The move comes days after the Chinese government unveiled new regulations for the nation’s $120 billion private tutoring industry, which authorities believe will decrease costs for families. Chinese parents routinely seek tutoring services throughout children’s primary and secondary education — by some estimates, between $17,400 and $43,500 per year — to prepare them for the National College Entrance Examination, which determines eligibility for undergraduate education.

As with the crackdown on tutoring, the real estate sanctions are an attempt to cut costs for families, who are now permitted to have up to three children — an increase from the previous two-child policy, which formerly ended the decades-long one-child policy.

Al Jazeera reports:

In recent days, China jacked up mortgage rates in a major city, vowed to accelerate the development of government subsidized rental housing, and moved to increase scrutiny on everything from financing of developers and newly-listed home prices to title transfers. Echoing Xi Jinping’s famous words that “housing is for living in and not for speculation,” Vice Premier Han Zheng added that the sector shouldn’t be used as a short-term tool to stimulate the economy.

While China has spent years trying to cool property prices, analysts say this round of crackdowns will be different. One clear signal came in Vice Premier Han’s comments on steering away from using real estate to provide short-term boosts for the economy.

Another signal came from the unusually large number of government entities that vowed recently to strengthen measures on everything from project development and home sales, to rental and property management services.
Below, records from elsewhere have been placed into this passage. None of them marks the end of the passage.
-- ==== Sys2Proof/Machine/Token.lean ====
section
/-! DEFINITION. Commands of a batch and the status of a token (R230-R235, R239), and a thread's departure toward a fret
(R382, R383, R387-R393, R396). -/

namespace Sys2Proof.Machine

/-! ### Batches and tokens -/

/-- The commands of a token, in batch order. -/
def tokenCmds (s : State) (k : Token) : List Cmd := k.ids.filterMap fun i => s.cmd? i

/-- The failed command of a token with its index in the batch (R232). -/
def tokenFailed (s : State) (k : Token) : Option (Nat × Cmd) :=
  (k.ids.mapIdx fun i id => (i, s.cmd? id)).findSome? fun (i, c) => c.bind fun c => if c.state = .failed then some (i, c) else none

/-- A token is Errored, or Pending (R231). -/
def tokenErr (s : State) (k : Token) : Bool := (tokenFailed s k).isSome
def tokenPend (s : State) (k : Token) : Bool := !tokenErr s k && (tokenCmds s k).any fun c => decide (c.state = .running)

/-- Errored with TRP = 1 (R240). -/
def tokenTraps (s : State) (k : Token) : Bool := (tokenFailed s k).elim false fun (_, c) => c.trap

/-- A number capped at 2^32 - 1. -/
def sat32 (n : Nat) : Word := BitVec.ofNat 32 (min n (2 ^ 32 - 1))

/-- Bit n as a number. -/
def bitAt (b : Bool) (n : Nat) : Nat := if b then 2 ^ n else 0

/-- Elements that a command has delivered in order: an MMA or MMAS delivers none (R254), and an element of a COPYR that waits in a
reorder store is not delivered (R231, R238). -/
def cmdElems (s : State) (c : Cmd) : Nat :=
  match c.kind with
  | .mma _ _ => 0
  | .mmas _ _ _ _ => 0
  | _ => (minOf ((s.held.filter fun h => h.cmd == c.id).map (·.pos))).getD c.pos

/-- The write pointer of a batch: the elements delivered before the first command that has not ended, and that command's (R233). -/
def writePointer (s : State) : List Cmd → Nat
  | [] => 0
  | c :: r => cmdElems s c + (if c.state = .running ∨ c.state = .failed then 0 else writePointer s r)

/-- The eight status words of a token (R232). -/
def tokenWords (s : State) (k : Token) : List Word :=
  if k.ids.isEmpty then (if k.last.isEmpty then List.replicate 8 0 else k.last)
  else
    let cs := tokenCmds s k
    let f := tokenFailed s k
    let w0 := bitAt (tokenPend s k) 31 + bitAt (cs.any (·.void_)) 27 + bitAt (cs.any (·.clamp)) 26 +
      (match f with
       | some (i, c) => 2 ^ 30 + bitAt c.trap 28 + c.code * 2 ^ 16 + (i % 256) * 2 ^ 8 + c.detail
       | none => 0)
    let iv (d : Nat) : Word := BitVec.ofNat 32 ((f.map fun (_, c) => c.iv.getD d 0).getD 0)
    [BitVec.ofNat 32 w0, sat32 ((cs.map (·.bytes)).sum), BitVec.ofNat 32 (writePointer s cs)] ++ (List.range 5).map iv

/-- The gang of a workgroup runs (R136). -/
def wgRuns (s : State) (wg : Nat) : Bool := (s.wg? wg).elim false fun w => (s.gang? w.gang).elim true fun x => decide (x.state = .running)

/-- A command that does not hold up the later commands of its batch: it has ended or been dropped, or the slices hold the rest
of its elements (R233, R234, R238). -/
def cmdPast (x : Cmd) : Bool := decide (x.state = .ended) || decide (x.state = .dropped) || (x.allSent && decide (x.state = .running))

/-- The array of a core holds instructions behind a DRAIN that this command is, or stands before in a batch: while the gang is being
pre-empted it goes on, so that they can complete in order (R252, R256). -/
def neededBySave (s : State) (c : Cmd) : Bool :=
  match (s.core c.core).arr.queue with
  | .cmd d :: _ :: _ =>
    ((s.wg? c.wg).elim false fun w => (s.gang? w.gang).elim false fun x => decide (x.state = .preempting)) &&
    (c.id == d || (s.cmd? d).elim false fun x => x.prior.contains c.id)
  | _ => false

/-- The number of an array instruction that reads the weight buffer (R253). -/
def ArrOp.num : ArrOp → Option Nat
  | .ldw _ _ _ id _ _ => some id
  | .cmd id => some id
  | _ => none

/-- A command may run: its gang does (R235), every command before it in a batch that holds it is past (R233, R234), the accesses
that its threads had outstanding at its issue have ended (R187-R190), and the LDW and MMAS of those threads that were accepted before
a copy into the weight buffer have read it (R253). -/
def cmdReady (s : State) (c : Cmd) : Bool :=
  decide (c.state = .running) && !c.allSent && (wgRuns s c.wg || neededBySave s c) && (c.after.all fun i => (s.acc? i).isNone) &&
  (c.arrAfter.all fun i => !((s.core c.core).arr.queue.any fun op => op.num == some i)) && c.prior.all fun i => (s.cmd? i).elim true cmdPast

/-- Unfinished engine commands of a core (R230). -/
def cmdCount (s : State) (core : Nat) : Nat :=
  (s.cmds.filter fun c => c.core == core && decide (c.state = .running)).length

/-- The detector interval of a command closes for some lanes of a group (R183). -/
def closeCmd (s : State) (ids : List Nat) (sel : Nat → Nat → Bool) : State :=
  let now := s.time
  let fin (d : Det) : Det := if d.cmd.elim false fun c => ids.contains c then d.end_ now (sel d.gid) else d
  { s with sliceDet := s.sliceDet.map fin, cores := s.cores.map fun (k, c) => (k, { c with det := c.det.map fin }) }

/-- A COPYR's retiring marker reaches every home slice (R238). -/
def markSeq (s : State) (c : Cmd) : State :=
  match c.kind with
  | .copyr _ region seq => if s.markers.contains (c.ctx, region, seq) then s else { s with markers := (c.ctx, region, seq) :: s.markers }
  | _ => s

/-- The fetched bytes of a command are used up. -/
def dropFetched (s : State) (key : Nat) : State := { s with fetched := s.fetched.filter fun f => f.key != key }

/-- A command ends in a state: with all its owners gone its detector interval ends too (R183). -/
def endCmd (s : State) (c : Cmd) : State :=
  let s := s.modCmd c.id fun _ => c
  if c.owners.any fun (g, l) => (s.thread? g l).elim false fun t => !t.exited then s else closeCmd s [c.id] fun _ _ => true

/-- A command stops with an engine error at an iteration vector (R234). A COPYR still retires its sequence number, and its elements
from the vector on leave the reorder stores (R238); commands that nothing can resume end with it (R135). -/
def failCmd (s : State) (c : Cmd) (code detail : Nat) (iv : List Nat) : State :=
  let s := markSeq (dropFetched s c.id) c
  let s : State := { s with held := s.held.filter fun h => h.cmd != c.id || decide (h.pos < c.pos) }
  dropDead (endCmd s { c with state := .failed, code := code, detail := detail, iv := iv, route := [], out := false, allSent := false, since := none, turn := none })

/-- The commands of a thread's batch behind its failed one are dropped with it, unless another thread holds them (R239, R242): they
never run. No command that may still run is stopped. -/
def dropBatch (s : State) (gid lane : Nat) (k : Token) : State :=
  let held (i : Nat) : Bool := s.groups.any fun g => g.threads.any fun t =>
    !(g.gid == gid && t.lane == lane) && t.batches.any fun b => b.contains i
  k.ids.foldl (fun s i =>
    if held i then s else s.modCmd i fun c => if c.state = .running ∧ behindFailed s c then { c with state := .dropped } else c) s

/-- The SEAL table's Complete row for one thread (R239): the open batch becomes the token's. -/
def Thread.bind (k : Nat) (t : Thread) : Thread := { t.kset k { ids := t.batch } with batch := [] }

/-- Lanes whose token in a set of tokens traps at a wait (R240). -/
def trapTokens (s : State) (t : Thread) (ks : List Nat) : Option Nat := ks.find? fun k => tokenTraps s (t.kget k)
def pendTokens (s : State) (t : Thread) (ks : List Nat) : Bool := ks.any fun k => tokenPend s (t.kget k)

/-- A wait on tokens has passed for lanes of a group: the detector intervals of their commands end, and the next region
opens (R180, R183). -/
def passTokens (s : State) (gid : Nat) (lanes : List Nat) (ks : List Nat) : State :=
  let ids (l : Nat) : List Nat := (s.thread? gid l).elim [] fun t => ks.flatMap fun k => (t.kget k).ids
  let s := lanes.foldl (fun s l => closeCmd s (ids l) fun g x => g == gid && x == l) s
  newRegion s gid lanes

/-! ### Frets and departures -/

/-- Fields of a fret's image (R383). -/
def Fret.w (f : Fret) (i : Nat) : Nat := wnat f.words i
def Fret.valid (f : Fret) : Bool := (f.w 0).testBit 31
def Fret.nrep (f : Fret) : Nat := bits (f.w 0) 26 24 + 1
def Fret.carry (f : Fret) : Nat := bits (f.w 0) 23 16
def Fret.ucarry (f : Fret) : Nat := bits (f.w 0) 14 8
def Fret.qcap (f : Fret) : Nat := if bits (f.w 1) 26 16 = 0 then 1024 else bits (f.w 1) 26 16
def Fret.start (f : Fret) : Nat := f.w 2
def Fret.len (f : Fret) : Nat := bits (f.w 1) 14 0 + 1
def Fret.coreOf (f : Fret) (r : Nat) : Nat := bits (f.w (3 + r / 4)) (8 * (r % 4) + 7) (8 * (r % 4))
def Fret.cores (f : Fret) : List Nat := (List.range f.nrep).map f.coreOf
def Fret.ringAt (f : Fret) : Nat := waddr f.words 5
def Fret.rcap (f : Fret) : Nat := bits (f.w 7) 19 0
/-- The fret covers a code address (R383). -/
def Fret.covers (f : Fret) (pc : Nat) : Bool := decide (f.start ≤ pc ∧ pc < f.start + 4 * f.len)

/-- The fret of a context's running slide sweep that covers a code address. -/
def fretAt (c : Context) (pc : Nat) : Option Nat := (c.frets.find? fun (_, f) => decide (f.state = .inUse) && f.covers pc).map (·.1)

def State.fret (s : State) (ctx id : Nat) : Fret := ((s.ctx? ctx).map fun c => sget {} c.frets id).getD {}
def State.modFret (s : State) (ctx id : Nat) (f : Fret → Fret) : State :=
  s.modCtx ctx fun c => { c with frets := sset {} c.frets id (f (sget {} c.frets id)) }

/-- Free queue slots of a core (R391). -/
def queueFree (s : State) (core cap : Nat) : Nat :=
  cap - ((s.core core).arrivals.length + (s.travel.filter fun x => x.1 == core).length)

/-- Records that still wait in a ring, parked ones included (R393); and a record that replica r may take (R391), a parked one only for the head thread (R396). -/
def Fret.waiting (f : Fret) : List RingRec := f.ring.filter fun x => !x.taken
def mayTake (det : Bool) (head : Option Nat) (r : Nat) (x : RingRec) : Bool :=
  !x.taken && (!x.parked || head == some x.thread.stn) && (!det || x.r == r)

/-- What a thread carries to a fret (R389). -/
def carried (f : Fret) (id : Nat) (sf : RegFile) (pc : Word) (t : Thread) : Thread :=
  { t with pc := pc, v := t.v.filter fun x => decide (x.1 < f.carry), carry := sf.filter fun x => decide (x.1 < f.ucarry), batch := [],
           verr := t.verr.filter fun e => decide (e.1 < f.carry), derr := none, wait := .none, clause := if t.resume then t.clause else [], entered := false, passed := false, fret := some id, prod := [] }

/-- Threads of a group that may not depart yet (R388). -/
def departBlocked (s : State) (g : Group) (lanes : List Nat) : Bool :=
  !drained s g.gid lanes ||
  g.threads.any fun t => lanes.contains t.lane && (pendTokens s t (List.range 8))

/-- Cores that a context's running slide sweep reserves (R385). -/
def slideCores (s : State) (ctx : Nat) : List Nat :=
  ((s.ctx? ctx).map fun c => c.frets.flatMap fun (_, f) => if f.state = .inUse then f.cores else []).getD []

/-- The threads of a slide sweep that are not Exited, wherever they are. -/
def slideThreads (s : State) (x : Sweep) : List Thread :=
  let cs := slideCores s x.ctx
  (s.groups.flatMap fun g => if (s.wg? g.wg).elim false fun w => w.sweep == x.id then g.threads else []) ++
  (s.travel.flatMap fun (k, t) => if cs.contains k then [t] else []) ++
  (cs.flatMap fun k => (s.core k).arrivals) ++
  ((s.ctx? x.ctx).map fun c => c.frets.flatMap fun (_, f) => f.waiting.map (·.thread)).getD []
  |>.filter fun t => !t.exited

/-- The head thread of a deterministic slide sweep (R406): its station number. -/
def headStn (s : State) (x : Sweep) : Option Nat :=
  let held := s.cores.flatMap fun (_, c) => (c.stage.filter fun e =>
    ((s.wg? e.wg).elim false fun w => w.sweep == x.id)).map (·.stn)
  minOf ((slideThreads s x).map (·.stn) ++ held)

end Sys2Proof.Machine
end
Eight policy bodies said in a joint statement that they would step up penalties for misconduct. In the line of fire will be developers that default on debt repayments, delay deliveries on pre-sold homes or elicit negative news or market concerns.

“China’s property sector has been one of the biggest sources of discontent and the government is hell-bent on controlling prices so it doesn’t lead to social unrest,” Liao Ming of Prospect Avenue Capital told Al Jazeera. “The measures echo the policy curbs in education in that they are aimed at easing public angst against inequity.”

The housing regulations caused stock indices for the sector to plummet. The CSI 300 Real Estate Index dropped by over 6% on Monday — its lowest level since 2015. The Hang Seng Property Index also fell by more than 3%.